A little while later, at 5pm, the breaking news coverage was cut off on the radio by the scheduled airing of US radio show Coast To Coast AM, which specialises in conspiracy theories and aliens. An expert in alien technology was being interviewed about the arrival of the aliens and seemed very concerned as he believed the frozen lightning was a weapon which had been tested by a secret new world government, and rather than fixing it, the aliens had arrived to steal it and obliterate the earth.

I gave it a few moments of thought and considered that it might be possible, and continued to stack the Lego.

At this point I awoke from the dream…I fear that I may never find out if the aliens were really here to help us or wipe us out.

Samuel

1 comment April 26th, 2013 at 11:55am

100 marching bands for Canberra’s centenary

I had a dream this morning which, as a shift worker, I hope never becomes reality.
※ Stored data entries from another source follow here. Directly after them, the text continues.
-- ==== Sys2Proof/Records.lean ====
section
/-! DEFINITION. Records that software, the host and the compositors hand to the device: images, graphs,
launch packets, saggar records, boot inputs, fabric messages (R196 to R204, R371 to R373, R396, R412,
R427). They are the operands of the device events. -/

namespace Sys2Proof

/-- Names one strand slot of the device. -/
structure StrandRef where
  (core slot : Nat)
  deriving DecidableEq, Repr

/-- A lease: base, length, and whether it grants writes (R49). -/
structure Lease where
  (base len : Nat) (rw : Bool)
  deriving DecidableEq, Repr

/-- A commutativity table: kinds loaded, the pairs' values row by row, the miss setting (R51, R241). -/
structure CommuteTable where
  (size : Nat) (vals : List Nat) (missTrap : Bool)
  deriving DecidableEq, Repr

/-- A kernel of an image: its launch descriptor (R47 to R51, R371) and the privileged attribute (R400). `entry` is an address already (log 128). DESIGN
CHOICE (log 127): the miss setting stands in the commutativity table, so that a kernel without a table has none. -/
structure KernelRec where
  (handle entry quota prio table : Nat) (leases : List Lease) (commute : Option CommuteTable) (priv : Bool)
  deriving DecidableEq, Repr

/-- One page mapping: virtual address, whether 2 MiB, and the leaf entry (R386, R387). -/
structure PageRec where
  (va : Nat) (big : Bool) (leaf : Word)
  deriving DecidableEq, Repr

/-- A relocatable `.dword`: its section (true for `.text`) and byte offset there, the section of its label and the offset there (R40, R371). -/
structure RelocRec where
  (at_ : Nat) (inText : Bool) (text : Bool) (off : Nat)
  deriving DecidableEq, Repr

/-- A `.lease` whose base is an offset in a section (true for `.text`) until the image is placed: kernel and lease, by place (R49, R371). -/
structure LeaseReloc where
  (kernel lease : Nat) (text : Bool)
  deriving DecidableEq, Repr

/-- An assembled image and where system software places it (R371). `tables` are the frames it gives to new page tables. -/
structure ImageRec where
  (sag base : Nat) (text data : List Byte) (textPa dataPa : Nat) (key : Nat) (relocs : List RelocRec)
  (kernels : List KernelRec) (leaseRelocs : List LeaseReloc) (tables : List Nat)
  deriving DecidableEq, Repr

/-- A node of a task graph (R372): its fields, the successor list that SUCC points at, SUCC itself, and the must-be-0 bytes. -/
structure NodeRec where
  (kern param w h cores quota : Nat) (bands : Word) (npred : Nat) (succ : List Nat) (succAt rest : Nat)
  deriving DecidableEq, Repr

/-- A task graph as it is uploaded: its handle, nodes and parameter block (R372). -/
structure GraphRec where
  (handle : Nat) (nodes : List NodeRec) (params : List Byte)
  deriving DecidableEq, Repr

/-- A launch record or trigger packet with its patch list read (R204, R373): GRAPH, PRIO, PATCH, NPATCH, the must-be-0 bytes, SIG, and whether SIG is a
host address. -/
structure LaunchRec where
  (graph prio patch npatch rest : Nat) (sig : Word) (hostSig : Bool) (patches : List (Nat × Word))
  deriving DecidableEq, Repr

/-- A configured task queue: number, spill entries and the HBM address of its spill segment (R381, R396). -/
structure QueueRec where
  (q spill seg : Nat)
  deriving DecidableEq, Repr

/-- A saggar record (R396). A partition word of 0 leaves the division to the word the compositors hold (R276). The undo region holds `undoAreas` areas,
of which each launch's speculation domain is given up to `undoEach` (R337). -/
structure SaggarRec where
  (id x0 y0 w h root grantBase grantLen : Nat) (heapb heapl heapo : Word) (ctbase ctlim : Nat)
  (part : Word) (galleyGib cellGib : Nat) (queues : List QueueRec) (spillMib schedKib : Nat)
  (dlog ptrap : Bool) (noAccess : List (Nat × Nat)) (undoVa undoPa undoAreas undoEach : Nat)
  deriving DecidableEq, Repr

/-- A firmware image (R427, R428): the LMS public key, and each stage with its signature. -/
structure FirmImage where
  (key stage1 sig1 stage2 sig2 : List Byte)
  deriving DecidableEq, Repr

/-- What a turn of the boot ROM or of stage 1 finds (R427 to R430): whether the ROM tries its sources now, the flash image and the network's, absent or not, the
parts that have become ready, the repair tables of each stack, the ROM version, the Ethernet server's address, and the key policy that the firmware
carries (R425). -/
structure BootRec where
  (rom : Bool) (flash net : Option FirmImage) (tables : List (Nat × List (Nat × Word))) (hbm : BitVec 12) (lps lpn : Bool) (dies : BitVec 4) (eth host : Bool)
  (version server : Nat) (policy : List (Nat × Nat))
  deriving DecidableEq, Repr

/-- An error that strikes the word an access reads (R417). -/
structure EccRec where
  (correctable uncorrectable : Bool)
  deriving DecidableEq, Repr

/-- Which operation a home applies next (R275): the message at place k of those in flight, or (engine)
byte write i of the job at place k of cluster cl, with the error that strikes the word, if any. -/
structure HomeSel where
  (engine : Bool) (cl k i : Nat) (ecc : EccRec)
  deriving DecidableEq, Repr

/-- A host access: a configuration request, or a write of bytes or a read, at an HBM range exposed to the host or at host memory itself (R411, R431). -/
structure HostAccess where
  (config write hdm : Bool) (addr : Nat) (bytes : List Byte) (len : Nat)
  deriving DecidableEq, Repr

/-- What a peer asks of this device's memory: a write or a read. An atomic of a peer is applied at the peer's own north port, so that it comes as a read and
a write (R292, log 138). -/
inductive FabricBody where
  | write (bytes : List Byte)
  | read (len : Nat)
  deriving DecidableEq, Repr

/-- A sequenced Itric message: port, peer, sequence number, generation, address, and what it asks (R412, R414). -/
structure FabricMsg where
  (port peer seq gen addr : Nat) (body : FabricBody)
  deriving DecidableEq, Repr

/-- Bytes that a message touches. -/
def FabricMsg.size (m : FabricMsg) : Nat := match m.body with | .write bs => bs.length | .read n => n

/-- How far a running matrix job of a core got before it is withdrawn: job id, first row not yet entered, rows caught after it (R367, R368). -/
structure WithdrawRec where
  (job row caught : Nat)
  deriving DecidableEq, Repr

/-- A page migrated before a dispatch: virtual address and new HBM frame (R393). -/
structure MigrateRec where
  (va frame : Nat)
  deriving DecidableEq, Repr

end Sys2Proof
end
It started at 5:42am with me sleeping. All of a sudden I was woken by a large cacophony of noise. I looked out the window and saw a large marching band with the number “100” plastered all over their clothing and instruments. I couldn’t quite see how many people were out there in this marching band, so I put my glasses on and noticed 100 of them including their leader and conductor, Simon Corbell.

At first I thought this was some sort of attempt to annoy me because I’m not a huge fan of the ACT Labor government, so I went outside and confronted Mr. Corbell about this. He informed me that, as usual, I was being far too silly and conservative, and that it was the first day of the government’s special surprise for Canberra: 100 marching bands of 100, playing every day from first light until sunrise, for 100 days, as part of Canberra’s centenary celebrations.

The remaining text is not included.